Understanding the Full Cost (FC) Method

In the realm of accounting, the full cost (FC) method is a specialized system predominantly embraced by extractive industries like oil and gas companies. This methodology entails the capitalization of all exploration operating expenses, regardless of their outcome, which are then spread out over time as reserves are developed.

This contrasts with the successful efforts (SE) accounting method, which only capitalizes expenses from fruitful extraction endeavors.

Key Takeaways

  • Full cost (FC) accounting allows companies to capitalize all operating costs linked to identifying new oil and gas reserves, regardless of success.
  • Delaying unsuccessful expenses inflates reported net income (NI), but exposes companies to substantial non-cash charges.
  • The FC method provides an alternative to the SE accounting method, which capitalizes only expenses from productive extraction work.
  • Due to disagreements, both methods persist as governing bodies strive to determine the most transparent avenue for reporting earnings and cash flow.


Understanding the Full Cost (FC) Method

Companies in the oil and gas sector invest significant resources in exploring untapped reservoirs, with no guarantee of success. These costs include land acquisition, permissions, equipment, labor costs, and transportation.

While unsuccessful exploration costs are typically expensed, the FC method integrates both successful and unsuccessful explorations into the balance sheet as costs.

Companies involved in oil and gas exploration have the choice of employing either the FC or SE accounting methods. Under SE, only successful efforts’ expenses are capitalized, with costs from failed ventures immediately recorded against revenues.

Two contrasting accounting methods endure due to regulatory discrepancies on transparent earnings reporting.


Full Cost (FC) Method vs. Successful Efforts (SE) Method

The divergence between the FC and SE methods arises from differing perspectives on oil and gas exploration and development expenses. Each view advocates for the method that best ensures transparent accounting of a company’s earnings and cash flows within the sector.

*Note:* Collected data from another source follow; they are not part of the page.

-- ==== Sys2Proof/Machine/Place.lean ====
section
/-! DEFINITION. One issue group put where a core fetches its next one: what `State.withFetchWord` needs. A row group of one LIVE row runs
on core 0 as if the Lantern had just staged it there (R62, R71). A word without E gets a second word that closes its group (R97); a
modifier word gets one that accepts it (R114). -/

namespace Sys2Proof.Machine

/-- An X register that a filler word may write: not X0, and none that the word names as a destination (R87). -/
def freeX (i : Instr) : Nat :=
  match (List.range 63).find? fun k => xDest i ≠ some (Fin.ofNat 64 (k + 1)) with
  | some k => k + 1
  | none => 1

/-- The words of the group of a word: the word itself, and, where its E is 0, one that ends the group: an FADD after a modifier word, an
ADD after a class 2 word, else a NOP (R97, R114). -/
def groupFor (w : Nat) : List Nat :=
  if bit w 31 then [w]
  else match wordInstr w with
    | some (.modifier _) => [w, 0x88000000]
    | some i =>
      if i.cls = some .c2 then
        let x := freeX i
        [w, 2 ^ 31 + x * 2 ^ 16 + x * 2 ^ 10]
      else [w, 0xAD000000]
    | none => [w, 0xAD000000]

/-- The sequencer that runs a word: the XS where the word is legal on it, else the AS (R100). -/
def sideFor (w : Nat) : Side2 :=
  match wordInstr w with
  | some i => if !xsLegal i && asLegal i then .as else .xs
  | none => .xs

/-- A row group of one row as the Lantern stages it, running on a core: both sequencers at offset 0, the other one having issued EXIT. -/
def placedGroup (side : Side2) : Group :=
  { Group.fresh with
    run := some
      { bank := { LaunchBank.empty with rowCount := 1, width := 1, nstages := 1 }
        desc := { NodeDesc.blank with vregs := 64, banks := 512 }
        taps := []
        rowBase := 0, lens := [1] }
    as_ := { Seq.fresh with exited := side != .as }
    xs := { Seq.fresh with exited := side != .xs } }

/-- The state with that row group on core 0, its row LIVE with one token (R22), its code sections filling their windows, and words
at the start of the window it fetches from. -/
def State.place (s : State) (side : Side2) (ws : List Nat) : State :=
  let s := s.setCoreAt 0 { Core.reset with g := placedGroup side, sections := Vector.replicate 4 (0, 65536) }
  let cells := leCells (codeKey 0 side false 0) (4 * ws.length) (ws.foldr (fun w acc => w + 4294967296 * acc) 0)
  { (s.onCore 0) with mem := writeCells (writeCells s.mem (leCells (sramKey 0 4) 4 0x00010001)) cells, agenda := [] }

end Sys2Proof.Machine
end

The SE approach emphasizes the goal of extracting oil and gas from reserves, capitalizing costs only from successful efforts and expensing unsuccessful ones due to no asset changes.

Conversely, proponents of the FC method argue that oil and gas companies’ primary focus is exploring and developing reserves, necessitating capitalization of all costs involved, followed by gradual write-offs over an operational cycle.

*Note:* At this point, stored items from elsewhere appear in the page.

/-- R202, R204, R205, R207, R209, R214, R354: the vector memory words that act. VLD and VLDX on sound memory sample their bytes at issue and
write each lane of the shape, and end the row group with SOFT_ERROR where they meet an uncorrectable error; VEXTR and VINS move the lane that X[XB] names; VSHAPE writes SHP for the groups after its own; VMASKROW writes ones for the rows
that exist and are LIVE.
That a read in another owner's quarter is counted once for each row of a VLD and each lane of a VLDX is the model's choice (log entry 40).
-/
def Obligations.VectorMemoryResults : Prop :=
  (∀ (s : State) (d a b : RegNum), s.Acts (.vld d a b) →
    let r := s.ready (.vld d a b)
    r.poisonRows (rowAddrs s.g (s.seq.getX a) (s.seq.getX b)) (4 * shpLanes s.g.shp) = none →
    exec (.vld d a b) s = .next ((r.countReads s.g.bank.pd (4 * shpLanes s.g.shp) (rowAddrs s.g (s.seq.getX a) (s.seq.getX b))).withResults (tileResults 5 true ((List.range (shpRows s.g.shp)).map fun i =>
      rowTo s.g d ((List.range (shpLanes s.g.shp)).map fun j =>
        BitVec.ofNat 32 (r.loadLE (s.seq.getX a + BitVec.ofNat 64 i * s.seq.getX b + BitVec.ofNat 64 (4 * j)) 4)) 0)))) ∧
  (∀ (s : State) (d a : RegNum) (v : VOp), s.Acts (.vldx d a v) →
    let r := s.ready (.vldx d a v)
    r.poisonRows (gatherAddrs (s.seq.getX a) (cornerLanes s.g v)) 4 = none →
    exec (.vldx d a v) s = .next ((r.countReads s.g.bank.pd 4 (gatherAddrs (s.seq.getX a) (cornerLanes s.g v))).withResults (tileResults 7 true ((List.range (shpRows s.g.shp)).map fun i =>
      rowTo s.g d ((List.range (shpLanes s.g.shp)).map fun j =>
        BitVec.ofNat 32 (r.loadLE (s.seq.getX a + BitVec.ofNat 64 (4 * (vLane s.g v i j).toNat)) 4)) 0)))) ∧
  (∀ (s : State) (d a b : RegNum) (bad : Word), s.Acts (.vld d a b) →
    (s.ready (.vld d a b)).poisonRows (rowAddrs s.g (s.seq.getX a) (s.seq.getX b)) (4 * shpLanes s.g.shp) = some bad →
    exec (.vld d a b) s = .next (((s.ready (.vld d a b)).softError .xs s.seq.grpStart bad).endWord)) ∧
  (∀ (s : State) (d a : RegNum) (v : VOp) (bad : Word), s.Acts (.vldx d a v) →
    (s.ready (.vldx d a v)).poisonRows (gatherAddrs (s.seq.getX a) (cornerLanes s.g v)) 4 = some bad →
    exec (.vldx d a v) s = .next (((s.ready (.vldx d a v)).softError .xs s.seq.grpStart bad).endWord)) ∧
  (∀ (s : State) (d : RegNum) (v : VOp) (b : RegNum), s.Acts (.vextr d v b) →
    let q := (s.seq.getX b).toNat % 65536 % (shpRows s.g.shp * shpLanes s.g.shp)
    exec (.vextr d v b) s = .next ((s.ready (.vextr d v b)).withResults
      [(2, .x d, (vLane s.g v (q / shpLanes s.g.shp) (q % shpLanes s.g.shp)).setWidth 64, 0)])) ∧
  (∀ (s : State) (d a b : RegNum), s.Acts (.vins d a b) →
    let q := (s.seq.getX b).toNat % 65536 % (shpRows s.g.shp * shpLanes s.g.shp)
    exec (.vins d a b) s = .next ((s.ready (.vins d a b)).withResults
      [(2, .v [{ key := laneKey (s.g.physV d) (q / shpLanes s.g.shp) (q % shpLanes s.g.shp), mask := 0xFFFFFFFF#32,
                 val := (s.seq.getX a).setWidth 32 }], 0, 0)])) ∧
  (∀ (s : State) (r l : Fin 32) (t u : Fin 16), s.Acts (.vshape r l t u) →
    exec (.vshape r l t u) s = .next ((s.ready (.vshape r l t u)).withResults
      [(1, .cr 0x00, BitVec.ofNat 64 ((r.val + 1) * 2 ^ 26 + (l.val + 1) * 2 ^ 20 + t.val * 2 ^ 16 + u.val * 2 ^ 7), 0)])) ∧
  (∀ (s : State) (d a : RegNum), s.Acts (.vmaskrow d a) →
    let r := s.ready (.vmaskrow d a)
    exec (.vmaskrow d a) s = .next (r.withResults (tileResults 2 true ((List.range (shpRows s.g.shp)).map fun i =>
      rowTo s.g d (List.replicate (shpLanes s.g.shp)
        (if (s.seq.getX a).toNat + i < s.g.rowCount ∧ r.rowLive s.focus ((s.seq.getX a).toNat + i) = true then 0xFFFFFFFF#32 else 0)) 0))))

/-- R313, R315, R316: a VTAP that acts on sound operands uses the chunk staged for its site: the last chunk of a block starts the next
block, behind which the block's decision is made pending, and any other moves the site on by one chunk. -/
def Obligations.TapWordMovesItsSite : Prop :=
  ∀ (s : State) (v : VOp) (k : Fin 8), s.Acts (.vtap v k) →
    let r := s.ready (.vtap v k)
    let x := ((s.g.run.map Run.taps).getD [])[k.val]?.getD { layer := 0, d := 1, probeFirst := false, post := false, sslot := 0 }
    let el := tapElems s.g
    let chunk := (s.g.sites[k]).chunk
    ((r.tapBlock k).all fun b =>
      (tapReads (s.g.tapBind b.2.2 k.val) (chunk * el) (min el (x.d - chunk * el))).all fun a => !r.poisoned a.1 a.2) = true →
    ∃ t, exec (.vtap v k) s = .next t ∧ (t.g.sites[k]).ahead = (s.g.sites[k]).ahead - 1 ∧
      (∀ m, m ≠ k → t.g.sites[m] = s.g.sites[m]) ∧
      (x.d ≤ (chunk + 1) * el →
        (t.g.sites[k]).chunk = 0 ∧ (t.g.sites[k]).tcur = min ((s.g.sites[k]).tcur + shpRows s.g.shp) (r.tapTotal s.focus) ∧
        (s.pendOf (16 + rowBlocks (shpRows s.g.shp), .decide k (s.g.sites[k]).tcur (shpRows s.g.shp), 0, 0)) ∈ t.seq.pend) ∧
      ((chunk + 1) * el < x.d → (t.g.sites[k]).chunk = chunk + 1 ∧ (t.g.sites[k]).tcur = (s.g.sites[k]).tcur)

Advantages and Disadvantages of the Full Cost (FC) Method

Electing to follow the FC method path presents both advantages and drawbacks. Initial profits may appear inflated until an impairment occurs, giving an impression of higher net income that can attract investors and raise capital.

However, capitalizing unsuccessful exploration costs instead of expensing them makes a company more vulnerable to significant non-cash charges during expected cash flow decreases, impacting earnings and share prices.

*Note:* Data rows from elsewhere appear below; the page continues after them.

-- ==== Sys2Proof/Tests/Slice0.lean ====
section
/-! SUPPORT. The model's own tests: ill-formed terms that WellFormed refuses, words written out bit by bit from the encoding tables,
single steps with results worked out by hand, and for each statement a state and operands that meet its hypotheses. -/

open Sys2Proof
open Sys2Proof.Machine

set_option maxRecDepth 8000

/-! ## WellFormed refuses an ill-formed term of each check -/

/-- A header with nothing in it. -/
def testHdr : CmdHdr :=
  { await := 0, amode := .none, raise := 0, re := false, popL := false, popR := false, pushL := false, pushR := false, mig := false
    lin := false, thr := 0, linw := 0 }

/-- R104, R108, R107, R111. -/
theorem test_illformed_words : ∀ i ∈ [Instr.fcvt 1 2 .f32 .f32 0, .fcvt 1 2 .i64 .n32 0, .ld 1 2 .d true 0, .ldq 1 2 .d true 0,
    .cmpi .feq 1 2 0, .cmpi .flt 1 2 0, .cmpi .fle 1 2 0, .cmpi .fun_ 1 2 0, .semsigRemote 1 0, .semsetRemote 1 0, .semrdRemote 1 0],
    i.wellFormed = false := by decide

/-- R118: an await or a threshold without a mode, a raise without RE, MIG on a command that may not migrate, a lineage word without LIN. -/
theorem test_illformed_headers : ∀ h ∈ [{ testHdr with await := 3 }, { testHdr with thr := 1 }, { testHdr with raise := 2 },
    { testHdr with mig := true }, { testHdr with linw := 1 }],
    (Instr.mnop h).wellFormed = false ∧ (Instr.copy h 0).wellFormed = false ∧ (Instr.csig h 0).wellFormed = false := by decide

theorem test_wellformed : ∀ i ∈ [Instr.fcvt 1 2 .i64 .f32 0, .ld 1 2 .w true 0, .cmpi .tst 1 2 0, .semsigRemote 1 2,
    .mnop testHdr, .mma { testHdr with mig := true, amode := .ge, await := 3, thr := 1, re := true, raise := 2 } 0 0 0], i.wellFormed = true := by
  decide

/-! ## Words written out from the encoding tables (R97, R103 to R113) -/

/-- Class 0 (R102 to R104). -/
theorem test_decode_class0 : ∀ e ∈ [
    (0b1_000_000000_000001_100010_000011_0100, Instr.add 1 34 3 4),
    (0b1_000_000001_000001_100010_000011_0100, .sub 1 34 3 4),
    (0b1_000_000010_000001_100010_000011_0100, .mul 1 34 3 4),
    (0b1_000_000011_000001_100010_000011_0100, .mulh 1 34 3 4),
    (0b1_000_000100_000001_100010_000011_0100, .mulhu 1 34 3 4),
    (0b1_000_000101_000001_100010_000011_0100, .div 1 34 3 4),
    (0b1_000_000110_000001_100010_000011_0100, .divu 1 34 3 4),
    (0b1_000_000111_000001_100010_000011_0100, .rem 1 34 3 4),
    (0b1_000_001000_000001_100010_000011_0100, .remu 1 34 3 4),
    (0b1_000_001001_000001_100010_000011_0100, .and_ 1 34 3 4),
    (0b1_000_001010_000001_100010_000011_0100, .or_ 1 34 3 4),
    (0b1_000_001011_000001_100010_000011_0100, .xor_ 1 34 3 4),
    (0b1_000_001100_000001_100010_000011_0100, .andn 1 34 3 4),
    (0b1_000_001101_000001_100010_000011_0100, .shl 1 34 3 4),
    (0b1_000_001110_000001_100010_000011_0100, .shr 1 34 3 4),
    (0b1_000_001111_000001_100010_000011_0100, .sar 1 34 3 4),
    (0b1_000_010000_000001_100010_000011_0100, .rotl 1 34 3 4),
    (0b1_000_010001_000001_100010_000011_0100, .min 1 34 3 4),
    (0b1_000_010010_000001_100010_000011_0100, .max 1 34 3 4),
    (0b1_000_010011_000001_100010_000011_0100, .minu 1 34 3 4)],
    (decodeWord e.1).toOption = some e.2 := by decide

/-- Class 0 (R102 to R104). -/
theorem test_decode_class0b : ∀ e ∈ [
    (0b1_000_010100_000001_100010_000011_0100, Instr.maxu 1 34 3 4),
    (0b1_000_010101_000001_100010_000011_0100, .sel 1 34 3 4),
    (0b1_000_010110_000001_100010_000011_0100, .fshl 1 34 3 4),
    (0b1_000_010111_000001_100010_000011_0100, .fshr 1 34 3 4),
    (0b1_000_011000_000001_100010_000011_0100, .bfx 1 34 3 4),
    (0b1_000_011001_000001_100010_000011_0100, .bfxs 1 34 3 4),
    (0b1_000_011010_000001_100010_000011_0100, .bfi 1 34 3 4),
    (0b1_000_011011_000001_100010_000000_1111, .clz 1 34 15),
    (0b1_000_011100_000001_100010_000000_1111, .ctz 1 34 15),
    (0b1_000_011101_000001_100010_000000_1111, .popc 1 34 15),
    (0b1_000_011110_000001_100010_000000_1111, .bswap 1 34 15),
    (0b1_000_011111_000001_100010_000000_1111, .mov 1 34 15),
    (0b1_000_100000_000001_100010_000011_0100, .fadd 1 34 3 4),
    (0b1_000_100001_000001_100010_000011_0100, .fsub 1 34 3 4),
    (0b1_000_100010_000001_100010_000011_0100, .fmul 1 34 3 4),
    (0b1_000_100011_000001_100010_000011_0100, .fmin 1 34 3 4),
    (0b1_000_100100_000001_100010_000011_0100, .fmax 1 34 3 4),
    (0b1_000_100101_000001_100010_000011_0100, .ffma 1 34 3 4),
    (0b1_000_100110_000001_100010_101_010_0011, .fcvt 1 34 .i32 .f32 3)],
    (decodeWord e.1).toOption = some e.2 := by decide

/-- Class 1 (R105). -/
theorem test_decode_class1 : ∀ e ∈ [
    (0b0_001_0000_000001_100010_100000000101, Instr.addi 1 34 0x805),
    (0b0_001_0001_000001_100010_100000000101, .andi 1 34 0x805),
    (0b0_001_0010_000001_100010_100000000101, .ori 1 34 0x805),
    (0b0_001_0011_000001_100010_100000000101, .xori 1 34 0x805),
    (0b0_001_0100_000001_100010_000000_100001, .shli 1 34 33),
    (0b0_001_0101_000001_100010_000000_100001, .shri 1 34 33),
    (0b0_001_0110_000001_100010_000000_100001, .sari 1 34 33),
    (0b0_001_0111_000001_100010_100000000101, .muli 1 34 0x805),
    (0b0_001_1000_000001_100010_100000000101, .mini 1 34 0x805),
    (0b0_001_1001_000001_100010_100000000101, .maxi 1 34 0x805),
    (0b0_001_1010_000001_100000000000000101, .li 1 0x20005),
    (0b0_001_1011_000001_100000000000000101, .lish 1 0x20005)],
    (decodeWord e.1).toOption = some e.2 := by decide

Additionally, periodic impairment reviews increase accounting costs.


Special Considerations

The coexistence of two accounting methods reflects industry divisions on transparent earnings reporting for oil and gas companies. The Financial Accounting Standards Board (FASB) mandates the SE method, while the Securities and Exchange Commission (SEC) permits the FC method. As they grapple with ideological differences, investors must carefully navigate these reporting variations and understand their implications on a company’s NI and cash flows.

It’s essential for investors to discern the accounting method used to grasp the impact on financial metrics accurately.